Avis #17 : La vie lente - Abdellah Taïa


J’ai rencontré l’écriture d’Abdellah Taïa en 2012, lorsque j’ai acheté l’édition poche d’Une mélancolie arabe lors d’un petit salon littéraire consacré à la littérature LGBT. Dès les premières pages, j’ai été soufflé par les mots de l’auteur comme par une déflagration qui emporte tout sur son passage. Sept ans plus tard, l’effet est toujours le même quand je découvre son dixième roman : La vie lente, paru le 7 mars aux éditions du Seuil.

Dans ce roman, on découvre les relations tumultueuses qu’entretiennent Mounir, Marocain homosexuel de quarante ans vivant dans le Marais à Paris, et Simone Marty, sa voisine du dessus, deux fois plus âgée que lui. Si, au moment où s’ouvre le récit, on comprend que l’entente entre les deux est loin d’être cordiale, on découvre au fil des chapitres qu’il n’en a pas toujours été ainsi et qu’ils avaient même développé une certaine tendresse l’un à l’égard de l’autre. Le problème, c’est que Mounir a très vite été dérangé par les bruits de sa voisine, jusqu’à en perdre le sommeil et la raison, ce qui l’amène à adopter une attitude hostile envers les autres personnes de l’immeuble et à s’attirer des ennuis. La situation dégénère au point que Mounir est interpellé par la police et soupçonné d’adhérer au combat que mènent les djihadistes. C’est avec cet interrogatoire qu’on découvre Mounir et son histoire.

Dès les premiers mots, j’ai retrouvé avec plaisir ce qui me fait tant aimer l’écriture d’Abdellah Taïa.

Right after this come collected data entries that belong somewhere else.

-- ==== Sys2Proof/Machine/SysReg.lean ====
section
/-! DEFINITION. System registers: MFS and MTS (05 R129-R131; 04 R84; 06 R151, R152; 14 R354, R361). -/

namespace Sys2Proof.Machine

/-- The word of a loop register (06 R151). -/
def LoopReg.word (l : LoopReg) : Word :=
  wordOf (l.left.toNat + l.start.toNat * 2 ^ 32 + l.k.toNat * 2 ^ 45 + l.iim1.toNat * 2 ^ 53 + l.sm1.toNat * 2 ^ 59
    + (if l.drain then 2 ^ 62 else 0) + (if l.active then 2 ^ 63 else 0))

/-- The slice cycles left at a kernel's site (05 R131). -/
def State.sliceLeft (s : State) (k : Kern) : Nat :=
  match s.dom? k.dom with
  | none => 0
  | some d => match Tab.get? s.sites d.site with | some x => x.slice % 2 ^ 32 | none => 0

/-- GANG (05 R131). -/
def Kern.gangWord (k : Kern) : Nat := (k.gs - 1) * 2 ^ 24 + (k.gq - 1) * 2 ^ 16 + k.n / k.gq * 2 ^ 8 + k.n % k.gq

/-- STAGE (05 R131). -/
def Kern.stageWord (k : Kern) : Nat :=
  let st := k.n / k.gq
  (if st + 1 = k.gs then 2 ^ 9 else 0) + (if st = 0 then 2 ^ 8 else 0) + (k.gs - 1) * 2 ^ 4 + st

/-- DCYC as a core reads it: in a handler, the stamp of the bundle at TPC (06 R152). -/
def State.stampOf (s : State) (k : Kern) : Nat := if k.ctl.handler then k.ctl.trapStamp else s.dcyc k.dom

/-- The value of a system register (R130). -/
def State.sysReg (s : State) (k : Kern) (n : Nat) : Word :=
  match n with
  | 0x00 => wordOf s.hub.time
  | 0x01 => wordOf (s.stampOf k)
  | 0x02 => wordOf k.core
  | 0x03 => wordOf k.gangWord
  | 0x04 => wordOf k.stageWord
  | 0x05 => Config.devfeat
  | 0x06 => wordOf (s.sliceLeft k)
  | 0x08 => k.spr.tcause.setWidth 64
  | 0x09 => k.spr.tpc.setWidth 64
  | 0x0A => k.spr.tval
  | 0x0B => k.spr.torig.setWidth 64
  | 0x0C => k.spr.tvec.setWidth 64
  | 0x10 => if k.spr.pstore then 1 else 0
  | 0x11 => k.spr.fpctl.setWidth 64
  | 0x12 => k.spr.fpflags.setWidth 64
  | 0x13 => k.spr.srseed
  | 0x14 => k.spr.bwphase.setWidth 64
  | 0x18 => k.ctl.lc0.word
  | _ => k.ctl.lc1.word

/-- The registers that MTS writes (R130). -/
def writableSysRegs : List Nat := [0x09, 0x0C, 0x10, 0x11, 0x12, 0x13]

/-- A value that MTS refuses: one that breaks the layout of TPC, TVEC or POISONCTL (14 R354, R361). -/
def sysRegRefuses (n : Nat) (v : Word) : Bool :=
  match n with
  | 0x09 => v.toNat / 2 ^ 14 != 0
  | 0x0C => !(v.toNat % 16 == 0 && decide (0x780 ≤ v.toNat) && decide (v.toNat ≤ 0x7C0))
  | 0x10 => v.toNat / 2 != 0
  | _ => false

/-- The special registers after MTS (R129): conditions that landed in this cycle are ORed in after a write of FPFLAGS;
a zero SRSEED stores 1 (04 R81). -/
def Spr.write (p : Spr) (n : Nat) (v : Word) : Spr :=
  match n with
  | 0x09 => { p with tpc := v.setWidth 14 }
  | 0x0C => { p with tvec := v.setWidth 11 }
  | 0x10 => { p with pstore := v.getLsbD 0 }
  | 0x11 => { p with fpctl := v.setWidth 5 }
  | 0x12 => { p with fpflags := v.setWidth 5 ||| p.fpLanded }
  | 0x13 => { p with srseed := if v = 0 then 1 else v }
  | _ => p

/-- MFS (R129). -/
def execMfs (o : Op) (s : State) : Out :=
  .next (s.slotOp (.mfs o) o (do
    let s ← get
    writeScalar o 1 (.plain (s.sysReg (s.kern s.issue.kid) o.m.toNat)) 0))

/-- MTS (R129): the register's access first, then a tagged value, then the value. -/
def execMts (o : Op) (s : State) : Out :=
  .next (s.slotOp (.mts o) o (do
    let a ← readScalar o.a
    let n := o.m.toNat
    if !writableSysRegs.contains n then trapWord 0x03 0
    else if a.tagged then trapWord 0x12 a.origin
    else if sysRegRefuses n a.v then illegal
    else modCur fun k => { k with spr := k.spr.write n a.v }))

end Sys2Proof.Machine
end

Des phrases courtes qui s’enchaînent et qui permettent au lecteur d’avancer dans le texte selon un rythme ambivalent : l’écriture syncopée d’Abdellah Taïa encourage le lecteur à accélérer en même temps qu’elle lui donne de nombreuses occasions de s’arrêter et de faire durer les phrases autant qu’il le souhaite. Les points qui ponctuent chaque phrase tiennent tantôt le rôle d’un staccato nous donnant envie de scander le texte plus ou moins rapidement, tantôt celui d’un point d’orgue, comme une respiration nécessaire pour apprécier la beauté et la dureté des mots choisis.

Car les mots sont beaux, même quand ils dépeignent des événements difficiles et, à l’inverse, les mots sont durs, même s’il est question d’amour. Et c’est ce que j’aime particulièrement chez Abdellah Taïa : cette dualité dans l’écriture qui libère les émotions, ce dialogue entre la rude réalité et la tendresse dont peuvent faire preuve les personnages.

Dans La vie lente, comme souvent dans ses écrits, Abdellah Taïa parle avec justesse et sans détour de ce que veut dire être un émigré marocain aujourd’hui. Dans la France post-attentats, être arabe est aussi synonyme d’être regardé avec méfiance. « Antoine m’a tué. Il croit que je suis devenu islamiste. Un terroriste en devenir. Un Marocain. Tu es marocain, n’est-ce pas… Cela voulait tout dire dans sa bouche. Marocain. Prononcé de la même manière que par les journalistes des chaînes d’information quand il y a des attentats. » C’est également être méfiant à son tour, être sans cesse sur ses gardes et cela conduit Mounir vers une paranoïa qui ne peut que lui porter préjudice.

Écrire sur ce roman est difficile pour moi tant j’ai l’impression de dénaturer le texte en cherchant à comprendre pourquoi je l’ai apprécié. Toujours est-il qu’Abdellah Taïa est un auteur dont les textes ne me déçoivent jamais et dont j’attends chaque nouvelle production avec impatience. Si vous ne le connaissez pas encore, je ne peux que vous encourager à le découvrir.